Ce qui signifie que votre petit bout de code de deux lignes qui définit la classe Friend peut déjà servir à tester le système comme le fameux HelloWorld, sans vous obliger à aller beaucoup plus loin dans les détails. Vous avez saisi du code et avez reçu le retour qui vous prouve que votre code fonctionne correctement.
Test de la signature de la méthode getName()

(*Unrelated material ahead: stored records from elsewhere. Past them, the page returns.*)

-- ==== Sys2Proof/Tests/Slice0.lean ====
section
/-!
SUPPORT. The model's own tests. Words are written from the pattern column of spec/30_encoding.md R51; start and end values are
those of spec/95_test_vectors.md, whose entry each test names. The witnesses at the end meet the hypotheses of the statements.
-/

namespace Sys2Proof.Tests

-- one proof after another: many proof threads at once ask for more memory than the check allows
set_option Elab.async false

open Sys2Proof.Machine

/-! ## Small states -/

/-- A loaded engine, `pc = 0x200`, no frame owed. -/
def engine : State := { State.reset with run := true, dirty := false }

/-- With `V[x]` as given. -/
def withReg (x : Nibble) (u : Byte) (s : State) : State := s.setReg x u

/-- With `V[0]` upwards as given. -/
def withRegs (us : List Byte) (s : State) : State := { s with v := Vector.ofFn fun k => us.getD k.val 0 }

/-- With the pixel in row `r`, column `c` on. -/
def withPixel (r c : Nat) (s : State) : State := { s with fb := Grid.set s.fb r c true }

/-- With key `k` down. -/
def withKeyDown (k : Nibble) (s : State) : State := { s with key := s.key.set k.val true }

/-- With the sprite of T44 at 0x300. -/
def withSprite (s : State) : State := (({ s with idx := 0x300 }.setByte 0x300 0xFF).setByte 0x301 0x81)

/-- One step on `word` placed where the step fetches; `f` reads the result. -/
def after {α : Type} (word : Nat) (s : State) (f : State → α) : Option α :=
  match step (s.withFetchWord 16 word) with
  | .next t => some (f t)
  | .fault _ => none
  | .refused _ => none

/-- One step performing a command; `f` reads the result. -/
def afterCommand {α : Type} (c : Command) (s : State) (f : State → α) : Option α :=
  match step { s with pending := [c] } with
  | .next t => some (f t)
  | .fault _ => none
  | .refused _ => none

/-- The columns of row `r` that are on. -/
def rowOn (r : Nat) (t : State) : List Nat := (List.range 64).filter fun c => t.pixel r c

/-! ## Well-formedness: each check refuses an ill-formed term -/

theorem test_illFormed_or : (Instr.wellFormed (.orVxVy 15 1)) = false := by decide
theorem test_illFormed_and : (Instr.wellFormed (.andVxVy 1 15)) = false := by decide
theorem test_illFormed_xor : (Instr.wellFormed (.xorVxVy 15 15)) = false := by decide
theorem test_illFormed_add : (Instr.wellFormed (.addVxVy 15 2)) = false := by decide
theorem test_illFormed_sub : (Instr.wellFormed (.subVxVy 2 15)) = false := by decide
theorem test_illFormed_shr : (Instr.wellFormed (.shrVxVy 15 0)) = false := by decide
theorem test_illFormed_subn : (Instr.wellFormed (.subnVxVy 0 15)) = false := by decide
theorem test_illFormed_shl : (Instr.wellFormed (.shlVxVy 15 0)) = false := by decide
theorem test_illFormed_draw : (Instr.wellFormed (.drwVxVyN 3 15 1)) = false := by decide
theorem test_wellFormed_load_vF : (Instr.wellFormed (.ldVxKk 15 7)) = true := by decide
theorem test_wellFormed_add : (Instr.wellFormed (.addVxVy 0 14)) = true := by decide

/-! ## Decoding: a word of every row, written from its pattern -/

theorem test_decode_cls : decodeTableWord 16 0x00E0 = some (.cls) := by decide
theorem test_decode_ret : decodeTableWord 16 0x00EE = some (.ret) := by decide
theorem test_decode_jpNnn : decodeTableWord 16 0x1ABC = some (.jpNnn 0xABC) := by decide
theorem test_decode_callNnn : decodeTableWord 16 0x2FFF = some (.callNnn 0xFFF) := by decide
theorem test_decode_seVxKk : decodeTableWord 16 0x3FC1 = some (.seVxKk 15 0xC1) := by decide
theorem test_decode_sneVxKk : decodeTableWord 16 0x4311 = some (.sneVxKk 3 0x11) := by decide
theorem test_decode_seVxVy : decodeTableWord 16 0x5120 = some (.seVxVy 1 2) := by decide
theorem test_decode_ldVxKk : decodeTableWord 16 0x6A2F = some (.ldVxKk 10 0x2F) := by decide
theorem test_decode_addVxKk : decodeTableWord 16 0x7AFF = some (.addVxKk 10 0xFF) := by decide
theorem test_decode_ldVxVy : decodeTableWord 16 0x8120 = some (.ldVxVy 1 2) := by decide
theorem test_decode_orVxVy : decodeTableWord 16 0x8AB1 = some (.orVxVy 10 11) := by decide
theorem test_decode_andVxVy : decodeTableWord 16 0x8122 = some (.andVxVy 1 2) := by decide
theorem test_decode_xorVxVy : decodeTableWord 16 0x8123 = some (.xorVxVy 1 2) := by decide
theorem test_decode_addVxVy : decodeTableWord 16 0x8F14 = some (.addVxVy 15 1) := by decide
theorem test_decode_subVxVy : decodeTableWord 16 0x8125 = some (.subVxVy 1 2) := by decide
theorem test_decode_shrVxVy : decodeTableWord 16 0x8126 = some (.shrVxVy 1 2) := by decide
theorem test_decode_subnVxVy : decodeTableWord 16 0x8127 = some (.subnVxVy 1 2) := by decide
theorem test_decode_shlVxVy : decodeTableWord 16 0x812E = some (.shlVxVy 1 2) := by decide
theorem test_decode_sneVxVy : decodeTableWord 16 0x9120 = some (.sneVxVy 1 2) := by decide
theorem test_decode_ldINnn : decodeTableWord 16 0xA300 = some (.ldINnn 0x300) := by decide
theorem test_decode_jpV0Nnn : decodeTableWord 16 0xB2FF = some (.jpV0Nnn 0x2FF) := by decide
theorem test_decode_rndVxKk : decodeTableWord 16 0xC1F0 = some (.rndVxKk 1 0xF0) := by decide
theorem test_decode_drwVxVyN : decodeTableWord 16 0xD125 = some (.drwVxVyN 1 2 5) := by decide
theorem test_decode_skpVx : decodeTableWord 16 0xE79E = some (.skpVx 7) := by decide
theorem test_decode_sknpVx : decodeTableWord 16 0xEFA1 = some (.sknpVx 15) := by decide
theorem test_decode_ldVxDt : decodeTableWord 16 0xF307 = some (.ldVxDt 3) := by decide
theorem test_decode_ldVxK : decodeTableWord 16 0xF30A = some (.ldVxK 3) := by decide
theorem test_decode_ldDtVx : decodeTableWord 16 0xF015 = some (.ldDtVx 0) := by decide
theorem test_decode_ldStVx : decodeTableWord 16 0xF218 = some (.ldStVx 2) := by decide
theorem test_decode_addIVx : decodeTableWord 16 0xF11E = some (.addIVx 1) := by decide
theorem test_decode_ldFVx : decodeTableWord 16 0xFA29 = some (.ldFVx 10) := by decide
theorem test_decode_ldBVx : decodeTableWord 16 0xF033 = some (.ldBVx 0) := by decide
theorem test_decode_ldMemVx : decodeTableWord 16 0xF355 = some (.ldMemVx 3) := by decide
theorem test_decode_ldVxMem : decodeTableWord 16 0xF265 = some (.ldVxMem 2) := by decide

theorem test_decode_group0 : decodeTableWord 16 0x00E1 = none ∧ decodeTableWord 16 0x0123 = none := by decide
theorem test_decode_group8 : decodeTableWord 16 0x8008 = none ∧ decodeTableWord 16 0x800F = none := by decide
theorem test_decode_groupF : decodeTableWord 16 0xF075 = none ∧ decodeTableWord 16 0xF002 = none := by decide
theorem test_decode_truncated : decode [0x12] = .error .truncated := by decide
theorem test_decode_bytes : decode [0x12, 0x04, 0x60] = .ok (.jpNnn 0x204, [0x60]) := by decide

Dès que la classe Friend existe au bon endroit, l’étudiant devrait voir apparaître ce message en retour:

L’étape suivante est d’écrire un test pour s’assurer que la classe Friend contient une méthode, getName(), qui renvoit une String qui va contenir le nom de l’utilisateur. Notre code pour effectuer ce test devrait avoir cette tête:
public void testFriendReturnsName(){
Friend friend = new Friend();
checkThisMethodReturnsAString(friend.getName());
}
Maintenant, vous pouvez voir tout l’intérêt de travailler étape par étape. Dès que le premier test a été franchi, nous savons que nous pouvons créer des objets de la classe Friend. Même si ce test peut paraître évident, nous l’utilisons dans l’ensemble de notre procédure. Si, pendant le développement, quelqu’un modifie le source et que ce test n’est plus franchi, nous saurons immédiatement ce qui ne fonctionne plus et saurons ce qu’il faut faire pour remédier à ce problème. Ces petits tests sont une garantie contre les futures modifications.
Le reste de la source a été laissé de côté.